▶ **Goal of the exercise**:
Take the entries that follow and return exactly the lines from the one holding "3 cycles: R263. -/" through the one holding "readClass (.mem (.abs a)) 4 effectBit s", both included. Nothing else is needed.

▶ **Input records**:
-- ==== Sys2Proof/Machine/Branch.lean ====
section
/-! DEFINITION. Conditional branches (46_branch.md R340 to R348). -/

namespace Sys2Proof.Machine

/-- 0x90 BCC rel, 2 cycles: R341. -/
def execBcc (off : Byte) (s : State) : Result :=
  branchClass (!s.p.c) off 2 s

/-- 0xB0 BCS rel, 2 cycles: R342. -/
def execBcs (off : Byte) (s : State) : Result :=
  branchClass (s.p.c) off 2 s

/-- 0xF0 BEQ rel, 2 cycles: R343. -/
def execBeq (off : Byte) (s : State) : Result :=
  branchClass (s.p.z) off 2 s

/-- 0x30 BMI rel, 2 cycles: R344. -/
def execBmi (off : Byte) (s : State) : Result :=
  branchClass (s.p.n) off 2 s

/-- 0xD0 BNE rel, 2 cycles: R345. -/
def execBne (off : Byte) (s : State) : Result :=
  branchClass (!s.p.z) off 2 s

/-- 0x10 BPL rel, 2 cycles: R346. -/
def execBpl (off : Byte) (s : State) : Result :=
  branchClass (!s.p.n) off 2 s

/-- 0x50 BVC rel, 2 cycles: R347. -/
def execBvc (off : Byte) (s : State) : Result :=
  branchClass (!s.p.v) off 2 s

/-- 0x70 BVS rel, 2 cycles: R348. -/
def execBvs (off : Byte) (s : State) : Result :=
  branchClass (s.p.v) off 2 s

end Sys2Proof.Machine
end

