-- ==== Sys2Proof/Machine/Logical.lean ====
section
/-! DEFINITION. Logical operations and bit test (42_logical.md R260 to R263). -/

namespace Sys2Proof.Machine

/-- AND: `A <- A and M; SetNZ(A)` (R260). -/
def effectAnd (m : Byte) (s : State) : State := (s.setA (s.a &&& m)).setNZ (s.a &&& m)

/-- 0x29 AND imm, 2 cycles: R260. -/
def execAndImm (v : Byte) (s : State) : Result :=
  readClass (.imm v) 2 effectAnd s

/-- 0x25 AND zp, 3 cycles: R260. -/
def execAndZp (a : Byte) (s : State) : Result :=
  readClass (.mem (.zp a)) 3 effectAnd s

/-- 0x35 AND zpx, 4 cycles: R260. -/
def execAndZpx (a : Byte) (s : State) : Result :=
  readClass (.mem (.zpx a)) 4 effectAnd s

/-- 0x2D AND abs, 4 cycles: R260. -/
def execAndAbs (a : Word) (s : State) : Result :=
  readClass (.mem (.abs a)) 4 effectAnd s

/-- 0x3D AND absx, 4 cycles (+1 if crossed): R260. -/
def execAndAbsx (a : Word) (s : State) : Result :=
  readClass (.mem (.absx a)) 4 effectAnd s

/-- 0x39 AND absy, 4 cycles (+1 if crossed): R260. -/
def execAndAbsy (a : Word) (s : State) : Result :=
  readClass (.mem (.absy a)) 4 effectAnd s

/-- 0x21 AND indx, 6 cycles: R260. -/
def execAndIndx (z : Byte) (s : State) : Result :=
  readClass (.mem (.indx z)) 6 effectAnd s

/-- 0x31 AND indy, 5 cycles (+1 if crossed): R260. -/
def execAndIndy (z : Byte) (s : State) : Result :=
  readClass (.mem (.indy z)) 5 effectAnd s

/-- ORA: `A <- A or M; SetNZ(A)` (R261). -/
def effectOra (m : Byte) (s : State) : State := (s.setA (s.a ||| m)).setNZ (s.a ||| m)

/-- 0x09 ORA imm, 2 cycles: R261. -/
def execOraImm (v : Byte) (s : State) : Result :=
  readClass (.imm v) 2 effectOra s

/-- 0x05 ORA zp, 3 cycles: R261. -/
def execOraZp (a : Byte) (s : State) : Result :=
  readClass (.mem (.zp a)) 3 effectOra s

/-- 0x15 ORA zpx, 4 cycles: R261. -/
def execOraZpx (a : Byte) (s : State) : Result :=
  readClass (.mem (.zpx a)) 4 effectOra s

/-- 0x0D ORA abs, 4 cycles: R261. -/
def execOraAbs (a : Word) (s : State) : Result :=
  readClass (.mem (.abs a)) 4 effectOra s

/-- 0x1D ORA absx, 4 cycles (+1 if crossed): R261. -/
def execOraAbsx (a : Word) (s : State) : Result :=
  readClass (.mem (.absx a)) 4 effectOra s

/-- 0x19 ORA absy, 4 cycles (+1 if crossed): R261. -/
def execOraAbsy (a : Word) (s : State) : Result :=
  readClass (.mem (.absy a)) 4 effectOra s

/-- 0x01 ORA indx, 6 cycles: R261. -/
def execOraIndx (z : Byte) (s : State) : Result :=
  readClass (.mem (.indx z)) 6 effectOra s

/-- 0x11 ORA indy, 5 cycles (+1 if crossed): R261. -/
def execOraIndy (z : Byte) (s : State) : Result :=
  readClass (.mem (.indy z)) 5 effectOra s

/-- EOR: `A <- A xor M; SetNZ(A)` (R262). -/
def effectEor (m : Byte) (s : State) : State := (s.setA (s.a ^^^ m)).setNZ (s.a ^^^ m)

/-- 0x49 EOR imm, 2 cycles: R262. -/
def execEorImm (v : Byte) (s : State) : Result :=
  readClass (.imm v) 2 effectEor s

/-- 0x45 EOR zp, 3 cycles: R262. -/
def execEorZp (a : Byte) (s : State) : Result :=
  readClass (.mem (.zp a)) 3 effectEor s

/-- 0x55 EOR zpx, 4 cycles: R262. -/
def execEorZpx (a : Byte) (s : State) : Result :=
  readClass (.mem (.zpx a)) 4 effectEor s

/-- 0x4D EOR abs, 4 cycles: R262. -/
def execEorAbs (a : Word) (s : State) : Result :=
  readClass (.mem (.abs a)) 4 effectEor s

/-- 0x5D EOR absx, 4 cycles (+1 if crossed): R262. -/
def execEorAbsx (a : Word) (s : State) : Result :=
  readClass (.mem (.absx a)) 4 effectEor s

/-- 0x59 EOR absy, 4 cycles (+1 if crossed): R262. -/
def execEorAbsy (a : Word) (s : State) : Result :=
  readClass (.mem (.absy a)) 4 effectEor s

/-- 0x41 EOR indx, 6 cycles: R262. -/
def execEorIndx (z : Byte) (s : State) : Result :=
  readClass (.mem (.indx z)) 6 effectEor s

/-- 0x51 EOR indy, 5 cycles (+1 if crossed): R262. -/
def execEorIndy (z : Byte) (s : State) : Result :=
  readClass (.mem (.indy z)) 5 effectEor s

/-- BIT: N, V and Z from the operand and A, which is not written (R263). -/
def effectBit (m : Byte) (s : State) : State := s.setP (bitFlags s.a m s.p)

/-- 0x24 BIT zp, 3 cycles: R263. -/
def execBitZp (a : Byte) (s : State) : Result :=
  readClass (.mem (.zp a)) 3 effectBit s

/-- 0x2C BIT abs, 4 cycles: R263. -/
def execBitAbs (a : Word) (s : State) : Result :=
  readClass (.mem (.abs a)) 4 effectBit s

end Sys2Proof.Machine
end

▶ **Finished exercise**:
/-- 0x24 BIT zp, 3 cycles: R263. -/
def execBitZp (a : Byte) (s : State) : Result :=
  readClass (.mem (.zp a)) 3 effectBit s

/-- 0x2C BIT abs, 4 cycles: R263. -/
def execBitAbs (a : Word) (s : State) : Result :=
  readClass (.mem (.abs a)) 4 effectBit s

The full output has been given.